ラグビー日本代表が勝ったのが嬉しかったので短いけどもう一回!

白い研究所を一人の女性が歩いていく。

女性の白衣には少しだが多種の薬品が付いておりここが薬剤研究所であることが容易に分かる。

ハイヒールの音が廊下に響く。

角の研究室から扉が開くシューという音と共に一人の女性が出てくる。

「あら?舞ちゃんじゃない。今日は上がり?」

「はい。同窓会があるんです」

「高校?」

「はい」

「良いわよね。若いっていうのは」

「先輩も十分若いじゃないですか」

「あのね。24のあなたに言われたくないわ。私はもう36よ?もうすぐ40。あ〜、結婚したーい」

「先輩ならチャンスはありますよ。では上がりますね」

舞は先輩と呼ばれた女性と別れて自身の荷物があるロッカーへと急ぐ。

中に入っている荷を引き換えに白衣をしまいそのまま彼女は携帯でタクシーを呼び研究所を出た。

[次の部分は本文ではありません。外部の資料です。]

-- ==== Sys2Proof/Safety.lean ====
section
/-! DEFINITION. What counts as a safe run, and the words the statements use: the invariant of every state, and what it
means that a command leaves everything else alone. -/

namespace Sys2Proof.Machine

/-- The invariant of every state a step can give: the store is in its canonical form, and no store operation is left
over from an earlier command. -/
def State.Inv (s : State) : Prop := Mem.wf s.mem = true ∧ s.dev.writes = []

/-- The end of a command that leaves the store and the waiting commands alone and gives the device `d`. -/
def State.ends (s : State) (d : Dev) : Host.Outcome State Fault Refusal := .next { s with dev := { d with writes := [] } }

/-- The end of a command that leaves the waiting commands alone and gives the device `d`, its store operations applied. -/
def State.endsStore (s : State) (d : Dev) : Host.Outcome State Fault Refusal :=
  .next { s with mem := Mem.apply s.mem d.writes, dev := { d with writes := [] } }

/-- An access by a requester to a word of a page is performed (R43, R45). -/
abbrev State.accepts (s : State) (r : Requester) (pg off : Nat) (write : Bool) : Prop := s.dev.refusal r (pg * 4096 + off) write = none

/-- The commands that may change the store: the last slot operation of a bundle, quiesces that cut a mover, blocks and descriptors of the engines,
scrubs, fills, pieces, shuttles, inputs and contributions that land, beats and decisions of a step, plan commits, restores, selvedge blocks,
and what resets a store or loses the managing die. -/
def storing (c : Instr) : Bool :=
  match c with
  | .quiesceDrainComplete _ | .quiesceTimeout _ | .uncorrectableError _ _ | .selvedgeBlockReceive _ _ _ _ _ _ | .istoreFillComplete _ _ _
  | .scrubLine _ _ _ _ | .hbmCrcRetry _ _ _ | .moveBlockStart _ _ _ | .descCopy _ _ _ _ | .descZero _ _ | .descCompress _ _ _ _
  | .descDecompress _ _ _ _ | .descToBlock _ _ _ _ | .descFromBlock _ _ _ _ | .descExchEnc _ _ _ | .descExchDec _ _ _ | .planCommit _
  | .waySwapStart _ _ _ | .numericEvaluation _ | .schedShuttle _ _ _ | .lateShuttle _ _ _ _ | .hostInData _ _ | .beatBoundary
  | .stepCommit | .stepReplay | .stepRecover | .drainPiece _ _ _ | .refillPiece _ _ _ | .atticRefillPiece _ _ _ | .restoreAccept | .powerOn
  | .resetN | .selfTestDone _ _ _ | .hbmTrainDone _ _ | .watchdog | .thermtrip | .lockstep _ | .domainReset _ _ => true
  | .mnop _ last | .vnop _ last | .dnop _ last | .cnop _ last | .seqEnd _ last | .mfence _ _ last | .vAdd _ _ last | .vSub _ _ last | .vMul _ _ last
  | .vFma _ _ last | .vFms _ _ last | .vFnma _ _ last | .vAbs _ _ last | .vNeg _ _ last | .vMinE _ _ last | .vMaxE _ _ last | .vMaxaE _ _ last
  | .vClass _ _ last | .vSel _ _ last | .vMov _ _ last | .cmpEq _ _ last | .cmpNe _ _ last | .cmpLt _ _ last | .cmpLe _ _ last | .cmpGt _ _ last
  | .cmpGe _ _ last | .vDiv _ _ last | .vRcp _ _ last | .vSqrt _ _ last | .vRsqrt _ _ last | .vExp2 _ _ last | .vLog2 _ _ last | .vExp _ _ last
  | .vLog _ _ last | .vTanh _ _ last | .vSigmoid _ _ last | .vErf _ _ last | .vSin _ _ last | .vCos _ _ last | .cvtF16f32 _ _ last
  | .cvtF32f16 _ _ last | .cvtI32f32 _ _ last | .cvtF32i32 _ _ last | .cvtTob _ _ last | .cvtFromb _ _ last | .iadd _ _ last | .isub _ _ last
  | .imul _ _ last | .imin _ _ last | .imax _ _ last | .icmpEq _ _ last | .icmpNe _ _ last | .icmpLt _ _ last | .icmpLe _ _ last | .icmpGt _ _ last
  | .icmpGe _ _ last | .vAnd _ _ last | .vOr _ _ last | .vXor _ _ last | .vNot _ _ last | .vShl _ _ last | .vShr _ _ last | .vSar _ _ last
  | .vbcast _ _ last | .vrot _ _ last | .vzip _ _ last | .vunzip _ _ last | .vperm _ _ last | .vsum _ _ last | .vMaxR _ _ last | .vMinR _ _ last
  | .vAmaxR _ _ last | .mand _ _ last | .mor _ _ last | .mxor _ _ last | .mandn _ _ last | .mnot _ _ last | .mset _ _ last | .mcount _ _ last
  | .msign _ _ last | .vflags _ _ last | .vstat _ _ last | .vpop _ _ last | .dstm _ _ last | .dkick _ _ last | .dwait _ _ last | .sli _ _ last
  | .sadd _ _ last | .ssub _ _ last | .saddi _ _ last | .sshli _ _ last | .sshri _ _ last | .sandi _ _ last | .slidx _ _ last | .seqLoop _ _ last
  | .wbeat _ _ last | .seqBar _ _ last | .srctx _ _ last | .sevt _ _ last | .mpass _ _ _ last | .dldm _ _ _ last | .dld _ _ _ _ last
  | .dst _ _ _ _ last => last
  | _ => false

/-- A run is safe when no step of it stops: it ends neither in a fault nor in a refusal. -/
def Runs : Nat → State → Prop
  | 0, _ => True
  | n + 1, s => ∃ t, step s = .next t ∧ Runs n t

/-- Everything of the device but its registers, its event queues and the answers of the latest command. -/
def Dev.rest (d : Dev) : Dev := { d with regs := [], queues := [], out := [], writes := [] }

/-- The command left the store, the waiting commands, the event queues and the whole device alone, except the register
values kept under the keys `ks` and the answers of the command. -/
structure OnlyRegs (s t : State) (ks : List Nat) : Prop where
  mem : t.mem = s.mem
  pending : t.pending = s.pending
  rest : t.dev.rest = s.dev.rest
  queues : t.dev.queues = s.dev.queues
  regs : ∀ k, k ∉ ks → SMap.find t.dev.regs k = SMap.find s.dev.regs k

/-- The keys of the event bits of a page. -/
def evtKeys (pg : Nat) : List Nat := [Hdr.EVT_COMMON.key pg 0, Hdr.EVT_BLOCK.key pg 0, Hdr.EVT_OVERFLOW.key pg 0]

/-- The same for a command that may also raise an event on the page `pg`: its event bits and the event queues may change. -/
structure OnlyRegsEvt (s t : State) (pg : Nat) (ks : List Nat) : Prop where
  mem : t.mem = s.mem
  pending : t.pending = s.pending
  rest : t.dev.rest = s.dev.rest
  regs : ∀ k, k ∉ ks → k ∉ evtKeys pg → SMap.find t.dev.regs k = SMap.find s.dev.regs k

/-- The command changed nothing but what it answered. -/
def Unchanged (s t : State) : Prop :=
  t.mem = s.mem ∧ t.pending = s.pending ∧ { t.dev with out := [], writes := [] } = { s.dev with out := [], writes := [] }

/-- The command changed the store only where it stored: every byte outside `lo … hi − 1` reads as before. -/
def MemSameOutside (s t : State) (lo hi : Nat) : Prop := ∀ a, ¬ (lo ≤ a ∧ a < hi) → Mem.read t.mem a = Mem.read s.mem a

/-- The keys of every copy of a list of fields on an instance. -/
def fieldKeys (inst : Nat) (fs : List Field) : List Nat := fs.flatMap fun f => (List.range f.n).map fun i => f.key (f.pg inst) i

/-! ## Slot operations -/

/-- A bundle of one operation of a unit: its sequencer issues (R204, R206), no other slot of the bundle has been offered, and the operation names no
destination twice and not m0 (R199, R205). -/
structure SlotRuns (s : State) (u : BitVec 12) (o : SlotOp) : Prop where
  issuing : s.dev.issuing u.toNat [2] = true
  alone : (s.dev.unit u.toNat).bundle = []
  dests : o.dsts.Nodup ∧ 32 ∉ o.dsts

/-- R185, R199: the device after a bundle of one operation has issued: the cycles in which a register was pending and those in which the V slot was
busy are counted and passed; the operation acts, writes its registers, and the bundle ends. -/
def State.issued (s : State) (u : BitVec 12) (o : SlotOp) (ws : List RegWr) (act after : Dev → Dev) : Dev :=
  let x := s.dev.unit u.toNat
  let c := s.dev.cycleOf u.toNat
  let c1 := max c (x.readyBy (o.srcs ++ o.dsts))
  let c2 := if o.weight = 0 then c1 else max c1 x.vFree
  ((s.dev.start.count Reg.SEQ_STALL_DEP u.toNat (c1 - c)).count Reg.SEQ_STALL_VBUSY u.toNat (c2 - c1)).issueBundle u.toNat c2 [(o, .issue ws act after)]

/-- R199: the device after a bundle of one operation has been held once more for a cause that a counter of SEQ counts. -/
def State.heldBy (s : State) (u : BitVec 12) (o : SlotOp) (counter : Field) (act : Dev → Dev) : Dev :=
  let x := s.dev.unit u.toNat
  let c := s.dev.cycleOf u.toNat
  let c1 := max c (x.readyBy (o.srcs ++ o.dsts))
  let c2 := if o.weight = 0 then c1 else max c1 x.vFree
  let d := s.dev.start.count Reg.SEQ_STALL_DEP u.toNat (c1 - c)
  if o.weight = 0 then ((act (d.count Reg.SEQ_STALL_VBUSY u.toNat (c2 - c1))).count counter u.toNat).atCycle u.toNat (c2 + 1)
  else ((act d).count counter u.toNat).atCycle u.toNat (c1 + 1)

/-- R199: the device after a bundle of one operation that stops issue, or waits with no counter of SEQ. -/
def State.stopsBy (s : State) (u : BitVec 12) (o : SlotOp) (act : Dev → Dev) : Dev :=
  let c := s.dev.cycleOf u.toNat
  let c1 := max c ((s.dev.unit u.toNat).readyBy (o.srcs ++ o.dsts))
  (act (s.dev.start.count Reg.SEQ_STALL_DEP u.toNat (c1 - c))).atCycle u.toNat c1

/-- A vector operation with opcode `opc` that issues: it breaks no encoding rule (R194), and a read of the cloth queue has its tile (R172). -/
structure VectorRuns (s : State) (u : BitVec 12) (opc : Nat) (f : VSlot) : Prop where
  slot : SlotRuns s u (vOp u.toNat opc f)
  fits : vOk opc f = true
  source : f.cqa = true → (s.dev.currentEntry u.toNat).isSome = true

/-- The end of a vector operation: its writes and flags, the SR index, the busy counter and the release of the tile (`Dev.vopActs`), and the end of
its bundle. The store stays as it was. -/
def vEnds (s : State) (u : BitVec 12) (opc : Nat) (f : VSlot) (o : VOut) : Host.Outcome State Fault Refusal :=
  s.ends (s.issued u (vOp u.toNat opc f) o.ws (fun d => d.vopActs u.toNat f o) id)

/-- R153: whether mask index `j` is active in an operation of unit `u`. -/
def State.act (s : State) (u : BitVec 12) (f : VSlot) (j : Nat) : Bool := (s.dev.mask u.toNat f.mreg.toNat).getLsbD j != f.inv

/-- Source A of an operation, a register of the unit, and a mask register. -/
def State.a (s : State) (u : BitVec 12) (f : VSlot) : VReg := s.dev.srcA u.toNat f
def State.v (s : State) (u : BitVec 12) (r : BitVec 5) : VReg := s.dev.vreg u.toNat r.toNat
def State.m (s : State) (u : BitVec 12) (r : Nat) : MReg := s.dev.mask u.toNat r

/-- The flags of the active elements of an operation, together. -/
def State.flags (s : State) (u : BitVec 12) (f : VSlot) (fl : Nat → Nat) : Nat :=
  (List.range 64).foldl (fun a i => if s.act u f (halfBase f.view.toNat + i) then a ||| fl i else a) 0

/-! ## Descriptors -/

/-- An engine whose next descriptor is `w`, with operation code `op`, on a path that takes work (R226, R228, R229). -/
structure DescRuns (s : State) (rm : Bool) (inst op : Nat) (r : MRun) (w : Nat) : Prop where
  run : (s.dev.eng rm inst).run = some r
  clean : r.fault = none
  next : r.descs[r.next]? = some w
  op : Ds.op w = op
  path : ((descPages (regionOf inst) w).filter fun pg => s.dev.bs pg != Bs.quiescing).findSome? s.dev.stateCode = none

/-- The end of a descriptor: what it wrote is in the store, its lines are counted, and the engine issues the next one, or has the fault that
ended it. -/
def State.descEnds (s : State) (rm : Bool) (inst : Nat) (r : MRun) (x : DescRes) : Host.Outcome State Fault Refusal :=
  let d := x.d.count (engField rm Reg.CMOVE_LINES Reg.RMOVE_LINES) inst x.lines
  s.endsStore (d.putEng rm inst { s.dev.eng rm inst with
    run := some (d.issue inst { r with next := r.next + 1, fault := x.fault.map fun f => (f.1, r.next + 1, f.2) }) })

end Sys2Proof.Machine
end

研究所内の駐車場にタクシーが付き彼女はそれに乗り込んだ。

「どこまで行きます?」

「渋谷までお願いします」

「はい」

運転手がタクシーを動かす。

一般道から高速道路に入りビル群がだんだんと多くなっていく。

首都高渋谷出口からタクシーは高速を降りてそのまま渋谷駅へと向かった。

渋谷駅にタクシーが付き舞は運転手に代金を払いそのままセンター街に向かった。

「あ、」

「お!金切さん!」

「久しぶりー」

数名の同級生が待ち合わせ場所であるハチ公前の近くを歩いていた。

舞は同級生たちと共にハチ公前に向かう。

ハチ公前には同級生の大半が集まっており舞は彼らと共に同窓会の会場であるレストランに向かっていった。

レストランは貸切でバイキング形式であった。

端にある机には薬原大雅の写真が置かれておりその近くには佐藤鷹幸が座ってた。

「金切さんはどこで働いてるの?」

「あ、えーと。姫河製薬ってわかる?」

「超大手じゃん!給料は良い?」

「それなりかな?」

「良いなぁ。今度紹介してくれない?」

「むりかな」

「どうして?」

「そのね?姫河製薬の研究員なの」

「まじで!」

「やっぱ舞ちゃんはすごいわー」

そんなことはない。

これが素直な舞の気持ちであった。

舞は薬原の研究ノートをもらっていた。

もちろん彼の両親の許可があってのことだがそのノートは今も彼女のカバンの中に入っている。

彼の作り出した薬は画期的なものが多く売り出したら莫大な利益が入るであろうものが大量にあった。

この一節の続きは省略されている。